/-! ### WellFormed: one ill-formed term, or more, for each check -/

theorem test_ill_formed_lda : (([.lda .imp, .lda (.zpy 0x34), .lda (.rel 0x34), .lda (.ind 0x1234)] : List Instr).all fun i => !i.wellFormed) = true := by decide
theorem test_ill_formed_ldx : (([.ldx .imp, .ldx (.zpx 0x34), .ldx (.rel 0x34), .ldx (.abx 0x1234), .ldx (.ind 0x1234),
    .ldx (.izx 0x34), .ldx (.izy 0x34)] : List Instr).all fun i => !i.wellFormed) = true := by decide
theorem test_ill_formed_ldy : (([.ldy .imp, .ldy (.zpy 0x34), .ldy (.rel 0x34), .ldy (.aby 0x1234), .ldy (.ind 0x1234),
    .ldy (.izx 0x34), .ldy (.izy 0x34)] : List Instr).all fun i => !i.wellFormed) = true := by decide
theorem test_ill_formed_sta : (([.sta .imp, .sta (.imm 0x34), .sta (.zpy 0x34), .sta (.rel 0x34), .sta (.ind 0x1234)] : List Instr).all fun i => !i.wellFormed) = true := by decide
theorem test_ill_formed_stx : (([.stx .imp, .stx (.imm 0x34), .stx (.zpx 0x34), .stx (.rel 0x34), .stx (.abx 0x1234),
    .stx (.aby 0x1234), .stx (.ind 0x1234), .stx (.izx 0x34), .stx (.izy 0x34)] : List Instr).all fun i => !i.wellFormed) = true := by decide
theorem test_ill_formed_sty : (([.sty .imp, .sty (.imm 0x34), .sty (.zpy 0x34), .sty (.rel 0x34), .sty (.abx 0x1234),
    .sty (.aby 0x1234), .sty (.ind 0x1234), .sty (.izx 0x34), .sty (.izy 0x34)] : List Instr).all fun i => !i.wellFormed) = true := by decide
theorem test_ill_formed_adc : (([.adc .imp, .adc (.zpy 0x34), .adc (.rel 0x34), .adc (.ind 0x1234)] : List Instr).all fun i => !i.wellFormed) = true := by decide
theorem test_ill_formed_sbc : (([.sbc .imp, .sbc (.zpy 0x34), .sbc (.rel 0x34), .sbc (.ind 0x1234)] : List Instr).all fun i => !i.wellFormed) = true := by decide
theorem test_ill_formed_and : (([.and .imp, .and (.zpy 0x34), .and (.rel 0x34), .and (.ind 0x1234)] : List Instr).all fun i => !i.wellFormed) = true := by decide
theorem test_ill_formed_ora : (([.ora .imp, .ora (.zpy 0x34), .ora (.rel 0x34), .ora (.ind 0x1234)] : List Instr).all fun i => !i.wellFormed) = true := by decide
theorem test_ill_formed_eor : (([.eor .imp, .eor (.zpy 0x34), .eor (.rel 0x34), .eor (.ind 0x1234)] : List Instr).all fun i => !i.wellFormed) = true := by decide
theorem test_ill_formed_bit : (([.bit .imp, .bit (.imm 0x34), .bit (.zpx 0x34), .bit (.zpy 0x34), .bit (.rel 0x34),
    .bit (.abx 0x1234), .bit (.aby 0x1234), .bit (.ind 0x1234), .bit (.izx 0x34), .bit (.izy 0x34)] : List Instr).all fun i => !i.wellFormed) = true := by decide
theorem test_ill_formed_asl : (([.asl (.imm 0x34), .asl (.zpy 0x34), .asl (.rel 0x34), .asl (.aby 0x1234), .asl (.ind 0x1234),
    .asl (.izx 0x34), .asl (.izy 0x34)] : List Instr).all fun i => !i.wellFormed) = true := by decide
theorem test_ill_formed_lsr : (([.lsr (.imm 0x34), .lsr (.zpy 0x34), .lsr (.rel 0x34), .lsr (.aby 0x1234), .lsr (.ind 0x1234),
    .lsr (.izx 0x34), .lsr (.izy 0x34)] : List Instr).all fun i => !i.wellFormed) = true := by decide
theorem test_ill_formed_rol : (([.rol (.imm 0x34), .rol (.zpy 0x34), .rol (.rel 0x34), .rol (.aby 0x1234), .rol (.ind 0x1234),
    .rol (.izx 0x34), .rol (.izy 0x34)] : List Instr).all fun i => !i.wellFormed) = true := by decide
theorem test_ill_formed_ror : (([.ror (.imm 0x34), .ror (.zpy 0x34), .ror (.rel 0x34), .ror (.aby 0x1234), .ror (.ind 0x1234),
    .ror (.izx 0x34), .ror (.izy 0x34)] : List Instr).all fun i => !i.wellFormed) = true := by decide
theorem test_ill_formed_inc : (([.inc .imp, .inc (.imm 0x34), .inc (.zpy 0x34), .inc (.rel 0x34), .inc (.aby 0x1234),
    .inc (.ind 0x1234), .inc (.izx 0x34), .inc (.izy 0x34)] : List Instr).all fun i => !i.wellFormed) = true := by decide
theorem test_ill_formed_dec : (([.dec .imp, .dec (.imm 0x34), .dec (.zpy 0x34), .dec (.rel 0x34), .dec (.aby 0x1234),
    .dec (.ind 0x1234), .dec (.izx 0x34), .dec (.izy 0x34)] : List Instr).all fun i => !i.wellFormed) = true := by decide
theorem test_ill_formed_cmp : (([.cmp .imp, .cmp (.zpy 0x34), .cmp (.rel 0x34), .cmp (.ind 0x1234)] : List Instr).all fun i => !i.wellFormed) = true := by decide
theorem test_ill_formed_cpx : (([.cpx .imp, .cpx (.zpx 0x34), .cpx (.zpy 0x34), .cpx (.rel 0x34), .cpx (.abx 0x1234),
    .cpx (.aby 0x1234), .cpx (.ind 0x1234), .cpx (.izx 0x34), .cpx (.izy 0x34)] : List Instr).all fun i => !i.wellFormed) = true := by decide
theorem test_ill_formed_cpy : (([.cpy .imp, .cpy (.zpx 0x34), .cpy (.zpy 0x34), .cpy (.rel 0x34), .cpy (.abx 0x1234),
    .cpy (.aby 0x1234), .cpy (.ind 0x1234), .cpy (.izx 0x34), .cpy (.izy 0x34)] : List Instr).all fun i => !i.wellFormed) = true := by decide
theorem test_ill_formed_jmp : (([.jmp .imp, .jmp (.imm 0x34), .jmp (.zp0 0x34), .jmp (.zpx 0x34), .jmp (.zpy 0x34),
    .jmp (.rel 0x34), .jmp (.abx 0x1234), .jmp (.aby 0x1234), .jmp (.izx 0x34), .jmp (.izy 0x34)] : List Instr).all fun i => !i.wellFormed) = true := by decide
theorem test_ill_formed_unused : (([.ill 0xA9, .ill 0x00, .ill 0xEA, .ill 0xFE] : List Instr).all fun i =>
    !i.wellFormed) = true := by decide
theorem test_ill_formed_has_no_encoding : encode (.sta (.imm 0x34)) = [] ∧ encode (.ill 0xEA) = [] := by decide
theorem test_ill_formed_is_refused : exec (.sta (.imm 0x34)) start = .refused .unpairedMode := rfl
theorem test_ill_operand_is_refused : exec (.ill 0xEA) start = .refused .unpairedMode := rfl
────
What you will do:
Your reply should consist solely of the number of lines above that contain the word "refused".

Your solution:
2